The enzymatic assay was established and performed as in the previous study.^[18] To get the IC₅₀ value of the testing compounds against different Main proteases, inside of 100 uL reaction buffer (20 mM HEPES, pH 6.5, 120 mM NaCl, 0.4 mM EDTA, 4 mM DTT, and 20% glycerol), 100 nM SARS-CoV-2, 100 nM SARS-CoV, 250 nM MERS-CoV, 50 nM HCoV-229E, 100 nM HCoV-OC43, 100 nM HCoV-NL63 or 50 nM HCoV-HUK1 were incubated with a serial concentration of the testing compounds at 30 °C. After 30 min, the enzymatic reaction was recorded in Cytation 5 imaging reader (Thermo Fisher Scientific) with filters for excitation at 360/40 nm and emission at 460/40 nm for 1 h by adding 1 uL of 1 mM substrate peptide.
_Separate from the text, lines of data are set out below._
-- ==== Sys2Proof/Laws/PerInstr.lean ====
section
/-! SUPPORT. Statements for every instruction as syntax. EncodeMatchesRow: the word the encoder gives an instruction
matches that instruction's row of R90, and the row's fields of that word are the instruction's operands. -/

namespace Sys2Proof.Laws.EncodeMatchesRow

open Sys2Proof.Machine

/-- Some row of R90 (STRICT_5_9 off) has the mask and match of the encoded word and reads the instruction back from it. -/
def Statement (i : Instr) : Prop :=
  ∃ r ∈ opcodeRows false, r.matches (encode i) = true ∧ r.make (encode i) = i

/-- A row by its place in the table. -/
theorem of_row {i : Instr} {r : OpcodeRow} (k : Nat) (hk : (opcodeRows false)[k]? = some r)
    (h : encode i &&& r.mask = r.pat) (hm : r.make (encode i) = i) : Statement i :=
  ⟨r, List.mem_of_getElem? hk, by simpa [OpcodeRow.matches] using h, hm⟩

theorem clear : Statement .clear := of_row 0 rfl rfl rfl

theorem ret : Statement .ret := of_row 1 rfl rfl rfl

theorem jump (nnn : Imm12) : Statement (.jump nnn) :=
  of_row 2 rfl (by simp [encode, and_mask_F000]) (by simp [encode])

theorem callSubroutine (nnn : Imm12) : Statement (.callSubroutine nnn) :=
  of_row 3 rfl (by simp [encode, and_mask_F000]) (by simp [encode])

theorem skipIfEqual (x : RegIx) (nn : Imm8) : Statement (.skipIfEqual x nn) :=
  of_row 4 rfl (by simp [encode, and_mask_F000]) (by simp [encode])

theorem skipIfNotEqual (x : RegIx) (nn : Imm8) : Statement (.skipIfNotEqual x nn) :=
  of_row 5 rfl (by simp [encode, and_mask_F000]) (by simp [encode])

theorem skipIfRegEqual (x : RegIx) (y : RegIx) (n : Nibble) : Statement (.skipIfRegEqual x y n) :=
  of_row 6 rfl (by simp [encode, and_mask_F000, mask59]) (by simp [encode])

theorem setRegister (x : RegIx) (nn : Imm8) : Statement (.setRegister x nn) :=
  of_row 7 rfl (by simp [encode, and_mask_F000]) (by simp [encode])

theorem addRegister (x : RegIx) (nn : Imm8) : Statement (.addRegister x nn) :=
  of_row 8 rfl (by simp [encode, and_mask_F000]) (by simp [encode])

theorem copy (x : RegIx) (y : RegIx) : Statement (.copy x y) :=
  of_row 9 rfl (by simp [encode, and_mask_F00F]) (by simp [encode])

theorem bitOr (x : RegIx) (y : RegIx) : Statement (.bitOr x y) :=
  of_row 10 rfl (by simp [encode, and_mask_F00F]) (by simp [encode])

theorem bitAnd (x : RegIx) (y : RegIx) : Statement (.bitAnd x y) :=
  of_row 11 rfl (by simp [encode, and_mask_F00F]) (by simp [encode])

theorem bitXor (x : RegIx) (y : RegIx) : Statement (.bitXor x y) :=
  of_row 12 rfl (by simp [encode, and_mask_F00F]) (by simp [encode])

theorem add (x : RegIx) (y : RegIx) : Statement (.add x y) :=
  of_row 13 rfl (by simp [encode, and_mask_F00F]) (by simp [encode])

theorem subtract (x : RegIx) (y : RegIx) : Statement (.subtract x y) :=
  of_row 14 rfl (by simp [encode, and_mask_F00F]) (by simp [encode])

theorem shiftRight (x : RegIx) (y : RegIx) : Statement (.shiftRight x y) :=
  of_row 15 rfl (by simp [encode, and_mask_F00F]) (by simp [encode])

theorem subtractReverse (x : RegIx) (y : RegIx) : Statement (.subtractReverse x y) :=
  of_row 16 rfl (by simp [encode, and_mask_F00F]) (by simp [encode])

theorem shiftLeft (x : RegIx) (y : RegIx) : Statement (.shiftLeft x y) :=
  of_row 17 rfl (by simp [encode, and_mask_F00F]) (by simp [encode])

theorem skipIfRegNotEqual (x : RegIx) (y : RegIx) (n : Nibble) : Statement (.skipIfRegNotEqual x y n) :=
  of_row 18 rfl (by simp [encode, and_mask_F000, mask59]) (by simp [encode])

theorem setIndex (nnn : Imm12) : Statement (.setIndex nnn) :=
  of_row 19 rfl (by simp [encode, and_mask_F000]) (by simp [encode])

theorem jumpWithOffset (nnn : Imm12) : Statement (.jumpWithOffset nnn) :=
  of_row 20 rfl (by simp [encode, and_mask_F000]) (by simp [encode])

theorem random (x : RegIx) (nn : Imm8) : Statement (.random x nn) :=
  of_row 21 rfl (by simp [encode, and_mask_F000]) (by simp [encode])

theorem draw (x : RegIx) (y : RegIx) (n : Nibble) : Statement (.draw x y n) :=
  of_row 22 rfl (by simp [encode, and_mask_F000]) (by simp [encode])

theorem skipIfKeyPressed (x : RegIx) : Statement (.skipIfKeyPressed x) :=
  of_row 23 rfl (by simp [encode, and_mask_F0FF]) (by simp [encode])

theorem skipIfKeyNotPressed (x : RegIx) : Statement (.skipIfKeyNotPressed x) :=
  of_row 24 rfl (by simp [encode, and_mask_F0FF]) (by simp [encode])

theorem readDelayIntoRegister (x : RegIx) : Statement (.readDelayIntoRegister x) :=
  of_row 25 rfl (by simp [encode, and_mask_F0FF]) (by simp [encode])

theorem blockingKeyWait (x : RegIx) : Statement (.blockingKeyWait x) :=
  of_row 26 rfl (by simp [encode, and_mask_F0FF]) (by simp [encode])

theorem writeRegisterIntoDelay (x : RegIx) : Statement (.writeRegisterIntoDelay x) :=
  of_row 27 rfl (by simp [encode, and_mask_F0FF]) (by simp [encode])

theorem writeRegisterIntoSound (x : RegIx) : Statement (.writeRegisterIntoSound x) :=
  of_row 28 rfl (by simp [encode, and_mask_F0FF]) (by simp [encode])

theorem addIndex (x : RegIx) : Statement (.addIndex x) :=
  of_row 29 rfl (by simp [encode, and_mask_F0FF]) (by simp [encode])

theorem fontCharacterAddress (x : RegIx) : Statement (.fontCharacterAddress x) :=
  of_row 30 rfl (by simp [encode, and_mask_F0FF]) (by simp [encode])

theorem bcd (x : RegIx) : Statement (.bcd x) :=
  of_row 31 rfl (by simp [encode, and_mask_F0FF]) (by simp [encode])

theorem storeRegisters (x : RegIx) : Statement (.storeRegisters x) :=
  of_row 32 rfl (by simp [encode, and_mask_F0FF]) (by simp [encode])

theorem loadRegisters (x : RegIx) : Statement (.loadRegisters x) :=
  of_row 33 rfl (by simp [encode, and_mask_F0FF]) (by simp [encode])

end Sys2Proof.Laws.EncodeMatchesRow
end

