theorem requestStop_of_not_running {s : State} (h : s.status ≠ .running) : requestStop s = s := by
  unfold requestStop
  cases hs : s.status with
  | running => exact absurd hs h
  | stopped => rfl
  | fatal f => rfl

/-- Settles O10: a step of an ended run answers the same state, so a strobe shows it too. -/
theorem endedRunNeverChanges : Obligations.EndedRunNeverChanges := by
  intro s h
  have hstep := step_of_not_running h
  exact ⟨hstep, strobe_of_next hstep, requestStop_of_not_running h⟩

/-- Settles O11, from what a strobe shows of a fault and what a stop request does to a running machine. -/
theorem fatalStepAndStopSetOnlyStatus : Obligations.FatalStepAndStopSetOnlyStatus :=
  ⟨fun _ _ h => strobe_of_fault h, fun _ h => requestStop_of_running h⟩

end Sys2Proof.Machine
end

section
/-! SUPPORT. Memory across a step: only a block store changes it (R54, R58), it keeps the canonical form (R50, R55),
and a fetch outside the 4096 bytes is fatal (R67). -/

namespace Sys2Proof.Machine

/-! ## The memory an instruction leaves -/

/-- The memories an instruction can leave: FX33 and FX55 store a block whose bytes all pass the range check. -/
inductive MemoryAfter (s : State) : Instr → Memory → Prop where
  | kept (i : Instr) : MemoryAfter s i s.mem
  | stored {i : Instr} {m : Memory} {p : Word} {a : Nat} {bs : List Byte} (hi : writesMemory i)
      (hm : storeBlock s.mem p a bs = .ok m) : MemoryAfter s i m

theorem exec_memoryAfter {i : Instr} {s t : State} (h : exec i s = .next t) : MemoryAfter s i t.mem := by
  have hkept : t.mem = s.mem → MemoryAfter s i t.mem := fun e => e ▸ .kept i
  cases i
  case bcd x =>
    obtain ⟨m, hm, rfl⟩ := exec_bcd_next h
    exact .stored ⟨x, .inl rfl⟩ hm
  case storeRegisters x =>
    obtain ⟨m, hm, rfl⟩ := exec_storeRegisters_next h
    rw [State.advanceIndex_mem]
    exact .stored ⟨x, .inr rfl⟩ hm
  case loadRegisters x =>
    obtain ⟨bs, -, rfl⟩ := exec_loadRegisters_next h
    exact hkept (by simp)
  case ret =>
    obtain ⟨a, -, rfl⟩ := exec_ret_next h
    exact hkept rfl
  case callSubroutine nnn =>
    obtain ⟨-, rfl⟩ := exec_callSubroutine_next h
    exact hkept rfl
  case draw x y n =>
    obtain ⟨d, hit, -, rfl⟩ := exec_draw_next h
    exact hkept rfl
  case skipIfKeyPressed x =>
    obtain ⟨k, -, rfl⟩ := exec_skipIfKeyPressed_next h
    exact hkept (by simp)
  case skipIfKeyNotPressed x =>
    obtain ⟨k, -, rfl⟩ := exec_skipIfKeyNotPressed_next h
    exact hkept (by simp)
  case blockingKeyWait x =>
    obtain ⟨-, rfl⟩ | ⟨-, rfl⟩ := exec_blockingKeyWait_next h <;> exact hkept rfl
  case addIndex x =>
    obtain ⟨-, rfl⟩ | ⟨-, rfl⟩ := exec_addIndex_next h <;> exact hkept rfl
  all_goals
    cases h
    exact hkept (by simp)

theorem MemoryAfter.eq_of_not_writesMemory {s : State} {i : Instr} {m : Memory} (h : MemoryAfter s i m)
    (hi : ¬ writesMemory i) : m = s.mem := by
  cases h with
  | kept => rfl
  | stored hw => exact absurd hw hi

theorem MemoryAfter.wf {s : State} {i : Instr} {m : Memory} (h : MemoryAfter s i m) (hs : Memory.wf s.mem) :
    Memory.wf m := by
  cases h with
  | kept => exact hs
  | stored _ hm => exact storeBlock_wf hs hm

/-! ## The step -/

theorem changedOnlyByExec_mem : ChangedOnlyByExec State.mem := ⟨by simp, by simp, by simp, by simp⟩

/-- A step preserves a property of such a reading when every instruction preserves it. -/
theorem ChangedOnlyByExec.step_preserves {α : Type} {f : State → α} (hf : ChangedOnlyByExec f) {P : α → Prop}
    {s t : State} (h : step s = .next t) (hs : P (f s))
    (hexec : ∀ i u v, P (f u) → exec i u = .next v → P (f v)) : P (f t) := by
  obtain ⟨-, rfl⟩ | ⟨-, w, -, ⟨-, -, rfl⟩ | ⟨i, u, -, -, hu, rfl⟩⟩ := step_cases h
  · exact hs
  · rwa [hf.timerTick, hf.reportUnknown, hf.fetched, hf.sampleInputs]
  · rw [hf.timerTick]
    refine hexec i _ u ?_ hu
    rwa [hf.fetched, hf.sampleInputs]

/-- Settles O20: memory is changed by no part of a step but the instruction, and what an instruction leaves is the old
memory or a block store into the 4096 bytes. -/
theorem stepKeepsMemoryCanonical : Obligations.StepKeepsMemoryCanonical := by
  intro s t hs h
  exact changedOnlyByExec_mem.step_preserves h hs fun _ _ _ hu hex => (exec_memoryAfter hex).wf hu

/-- Settles O14: memory is changed by no part of a step but the instruction, and by no instruction but the two. -/
theorem onlyBcdAndStoreChangeMemory : Obligations.OnlyBcdAndStoreChangeMemory := by
  intro s t h hi a
  have hmem : t.mem = s.mem := changedOnlyByExec_mem.step_keeps h fun i _ _ hat _ hex =>
    (exec_memoryAfter hex).eq_of_not_writesMemory (hi i hat)
  rw [State.peek, State.peek, hmem]

/-! ## The fetch at the top of memory -/

theorem fetch16_eq_error_of_high {s : State} (h : memSize ≤ s.pc.toNat) :
    fetch16 s = .error (.addressOutOfRange s.pc.toNat s.pc) := by
  rw [fetch16, loadByte_eq_error h]

theorem fetch16_eq_error_of_low {s : State} (hhi : s.pc.toNat < memSize) (hlo : memSize ≤ s.pc.toNat + 1) :
    fetch16 s = .error (.addressOutOfRange (s.pc.toNat + 1) s.pc) := by
  rw [fetch16, loadByte_eq hhi, loadByte_eq_error hlo]

theorem step_of_fetch16_error {s : State} {f : Fault} (hr : s.status = .running) (h : fetch16 s = .error f) :
    step s = .fault f := by
  rw [step_of_running hr, fetchAndDispatch, fetch16_sampleInputs, h]
  rfl

/-- Settles O9: at 0xFFF the low byte lies outside memory, from 0x1000 on the high byte does, at 0xFFE neither. -/
theorem fetchOutsideMemoryIsFatal : Obligations.FetchOutsideMemoryIsFatal := by
  intro s hr
  refine ⟨fun h => ?_, fun h => step_of_fetch16_error hr (fetch16_eq_error_of_high h), fun h => ?_⟩
  · have hfetch := fetch16_eq_error_of_low (s := s) (by rw [memSize_eq]; omega) (by rw [memSize_eq]; omega)
    rw [h] at hfetch
    exact step_of_fetch16_error hr hfetch
  · refine ⟨_, fetch16_eq (by rw [memSize_eq]; omega), ?_⟩
    rw [State.fetched_pc]
    bv_omega

end Sys2Proof.Machine
end

section
/-! SUPPORT. The six fields of a word as numbers (R14, R71), and the word of two bytes as a number (R56, R70). -/

namespace Sys2Proof

theorem toNat_slice (w : Word) (start len : Nat) :
    (w.extractLsb' start len).toNat = w.toNat / 2 ^ start % 2 ^ len := by
  rw [BitVec.extractLsb'_toNat, Nat.shiftRight_eq_div_pow]

theorem toNat_fieldF (w : Word) : (fieldF w).toNat = w.toNat / 4096 := by
  have hw := w.isLt
  rw [fieldF, toNat_slice]
  omega

theorem toNat_fieldX (w : Word) : (fieldX w).toNat = w.toNat / 256 % 16 := toNat_slice w 8 4

theorem toNat_fieldY (w : Word) : (fieldY w).toNat = w.toNat / 16 % 16 := toNat_slice w 4 4

theorem toNat_fieldN (w : Word) : (fieldN w).toNat = w.toNat % 16 := by
  rw [fieldN, toNat_slice]
  omega

theorem toNat_fieldNN (w : Word) : (fieldNN w).toNat = w.toNat % 256 := by
  rw [fieldNN, toNat_slice]
  omega

theorem toNat_fieldNNN (w : Word) : (fieldNNN w).toNat = w.toNat % 4096 := by
  rw [fieldNNN, toNat_slice]
  omega

/-- Settles O1, a slice of the word at a time. -/
theorem fieldsAreFixedSlicesOfWord : Obligations.FieldsAreFixedSlicesOfWord := fun w =>
  ⟨toNat_fieldF w, toNat_fieldX w, toNat_fieldY w, toNat_fieldN w, toNat_fieldNN w, toNat_fieldNNN w⟩

theorem toNat_wordOfBytes (hi lo : Byte) : (wordOfBytes hi lo).toNat = hi.toNat * 256 + lo.toNat := by
  rw [wordOfBytes, BitVec.toNat_append, ← Nat.shiftLeft_add_eq_or_of_lt lo.isLt, Nat.shiftLeft_eq]

end Sys2Proof
end

section
/-! SUPPORT. The opcode table of R90 read as a decoder: a word that matches a row decodes to the row's instruction, shown once
per mask and class and then row by row, under either setting of STRICT_5_9 (R92). -/

namespace Sys2Proof.Machine

/-- Every word that matches the row decodes to the row's instruction (R90). -/
def OpcodeRow.Decodes (strict : Bool) (r : OpcodeRow) : Prop :=
  ∀ w, r.matches w = true → decodeWord strict w = .ok (r.make w)

theorem OpcodeRow.matches_iff (r : OpcodeRow) (w : Word) : r.matches w = true ↔ w &&& r.mask = r.pat :=
  beq_iff_eq

/-- Rows 5XYN and 9XYN: the mask examines the low nibble exactly where STRICT_5_9 does (R92). -/
theorem and_mask59_eq_iff (strict : Bool) (w : Word) (f : BitVec 4) :
    w &&& mask59 strict = f ++ 0#12 ↔ fieldF w = f ∧ lowNibbleAllowed strict (fieldN w) = true := by
  cases strict with
  | false => simpa [mask59, lowNibbleAllowed] using and_mask_F000_eq_iff w f
  | true =>
    have hzero : f ++ 0#12 = f ++ 0#8 ++ 0#4 := by rw [BitVec.append_assoc]; rfl
    simpa [mask59, lowNibbleAllowed, hzero] using and_mask_F00F_eq_iff w f 0#4

section Rows
variable {strict : Bool} {f n : BitVec 4} {nn : BitVec 8} {make : Word → Instr}

theorem decodes_FFFF {pat : Word} {i : Instr} (h : decodeWord strict pat = .ok i) :
    OpcodeRow.Decodes strict ⟨0xFFFF#16, pat, fun _ => i⟩ := by
  intro w hw
  rw [OpcodeRow.matches_iff, and_mask_FFFF] at hw
  rw [hw, h]

theorem decodes_F000 (h : ∀ w, fieldF w = f → decodeWord strict w = .ok (make w)) :
    OpcodeRow.Decodes strict ⟨0xF000#16, f ++ 0#12, make⟩ := fun w hw =>
  h w ((and_mask_F000_eq_iff w f).mp ((OpcodeRow.matches_iff _ w).mp hw))

theorem decodes_mask59
    (h : ∀ w, fieldF w = f → lowNibbleAllowed strict (fieldN w) = true → decodeWord strict w = .ok (make w)) :
    OpcodeRow.Decodes strict ⟨mask59 strict, f ++ 0#12, make⟩ := by
  intro w hw
  obtain ⟨hF, hN⟩ := (and_mask59_eq_iff strict w f).mp ((OpcodeRow.matches_iff _ w).mp hw)
  exact h w hF hN

theorem decodes_class8 (h : ∀ w, fieldN w = n → decodeClass8 w = .ok (make w)) :
    OpcodeRow.Decodes strict ⟨0xF00F#16, 0x8#4 ++ 0#8 ++ n, make⟩ := by
  intro w hw
  obtain ⟨hF, hN⟩ := (and_mask_F00F_eq_iff w 0x8#4 n).mp ((OpcodeRow.matches_iff _ w).mp hw)
  rw [← h w hN, decodeWord, hF]
  rfl

theorem decodes_classE (h : ∀ w, fieldNN w = nn → decodeClassE w = .ok (make w)) :
    OpcodeRow.Decodes strict ⟨0xF0FF#16, 0xE#4 ++ 0#4 ++ nn, make⟩ := by
  intro w hw
  obtain ⟨hF, hNN⟩ := (and_mask_F0FF_eq_iff w 0xE#4 nn).mp ((OpcodeRow.matches_iff _ w).mp hw)
  rw [← h w hNN, decodeWord, hF]
  rfl

theorem decodes_classF (h : ∀ w, fieldNN w = nn → decodeClassF w = .ok (make w)) :
    OpcodeRow.Decodes strict ⟨0xF0FF#16, 0xF#4 ++ 0#4 ++ nn, make⟩ := by
  intro w hw
  obtain ⟨hF, hNN⟩ := (and_mask_F0FF_eq_iff w 0xF#4 nn).mp ((OpcodeRow.matches_iff _ w).mp hw)
  rw [← h w hNN, decodeWord, hF]
  rfl

end Rows

/-- Row by row, in the table's order. -/
theorem opcodeRows_decode (strict : Bool) : ∀ r ∈ opcodeRows strict, r.Decodes strict := by
  simp only [opcodeRows, List.forall_mem_append, List.forall_mem_cons]
  refine ⟨⟨⟨⟨?_, ?_, ?_, ?_, ?_, ?_, ?_, ?_, ?_, List.forall_mem_nil _⟩,
    ⟨?_, ?_, ?_, ?_, ?_, ?_, ?_, ?_, ?_, List.forall_mem_nil _⟩⟩,
    ⟨?_, ?_, ?_, ?_, ?_, ?_, ?_, List.forall_mem_nil _⟩⟩,
    ⟨?_, ?_, ?_, ?_, ?_, ?_, ?_, ?_, ?_, List.forall_mem_nil _⟩⟩
  · exact decodes_FFFF rfl
  · exact decodes_FFFF rfl
  · exact decodes_F000 (f := 0x1#4) fun w h => by simp [decodeWord, h]
  · exact decodes_F000 (f := 0x2#4) fun w h => by simp [decodeWord, h]
  · exact decodes_F000 (f := 0x3#4) fun w h => by simp [decodeWord, h]
  · exact decodes_F000 (f := 0x4#4) fun w h => by simp [decodeWord, h]
  · exact decodes_mask59 (f := 0x5#4) fun w h hN => by simp [decodeWord, decodeClass59, h, hN]
  · exact decodes_F000 (f := 0x6#4) fun w h => by simp [decodeWord, h]
  · exact decodes_F000 (f := 0x7#4) fun w h => by simp [decodeWord, h]
  · exact decodes_class8 (n := 0x0#4) fun w hN => by simp [decodeClass8, hN]
  · exact decodes_class8 (n := 0x1#4) fun w hN => by simp [decodeClass8, hN]
  · exact decodes_class8 (n := 0x2#4) fun w hN => by simp [decodeClass8, hN]
  · exact decodes_class8 (n := 0x3#4) fun w hN => by simp [decodeClass8, hN]
  · exact decodes_class8 (n := 0x4#4) fun w hN => by simp [decodeClass8, hN]
  · exact decodes_class8 (n := 0x5#4) fun w hN => by simp [decodeClass8, hN]
  · exact decodes_class8 (n := 0x6#4) fun w hN => by simp [decodeClass8, hN]
  · exact decodes_class8 (n := 0x7#4) fun w hN => by simp [decodeClass8, hN]
  · exact decodes_class8 (n := 0xE#4) fun w hN => by simp [decodeClass8, hN]
  · exact decodes_mask59 (f := 0x9#4) fun w h hN => by simp [decodeWord, decodeClass59, h, hN]
  · exact decodes_F000 (f := 0xA#4) fun w h => by simp [decodeWord, h]
  · exact decodes_F000 (f := 0xB#4) fun w h => by simp [decodeWord, h]
  · exact decodes_F000 (f := 0xC#4) fun w h => by simp [decodeWord, h]
  · exact decodes_F000 (f := 0xD#4) fun w h => by simp [decodeWord, h]
  · exact decodes_classE (nn := 0x9E#8) fun w hNN => by simp [decodeClassE, hNN]
  · exact decodes_classE (nn := 0xA1#8) fun w hNN => by simp [decodeClassE, hNN]
  · exact decodes_classF (nn := 0x07#8) fun w hNN => by simp [decodeClassF, hNN]
  · exact decodes_classF (nn := 0x0A#8) fun w hNN => by simp [decodeClassF, hNN]
  · exact decodes_classF (nn := 0x15#8) fun w hNN => by simp [decodeClassF, hNN]
  · exact decodes_classF (nn := 0x18#8) fun w hNN => by simp [decodeClassF, hNN]
  · exact decodes_classF (nn := 0x1E#8) fun w hNN => by simp [decodeClassF, hNN]
  · exact decodes_classF (nn := 0x29#8) fun w hNN => by simp [decodeClassF, hNN]
  · exact decodes_classF (nn := 0x33#8) fun w hNN => by simp [decodeClassF, hNN]
  · exact decodes_classF (nn := 0x55#8) fun w hNN => by simp [decodeClassF, hNN]
  · exact decodes_classF (nn := 0x65#8) fun w hNN => by simp [decodeClassF, hNN]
The initial velocity of the enzymatic reaction with and without testing compounds was calculated by linear regression for the first 15 min of the kinetic progress curves. The IC₅₀ values were calculated by plotting the initial velocity against serial concentrations of the testing compounds using a dose-response curve in prism 8.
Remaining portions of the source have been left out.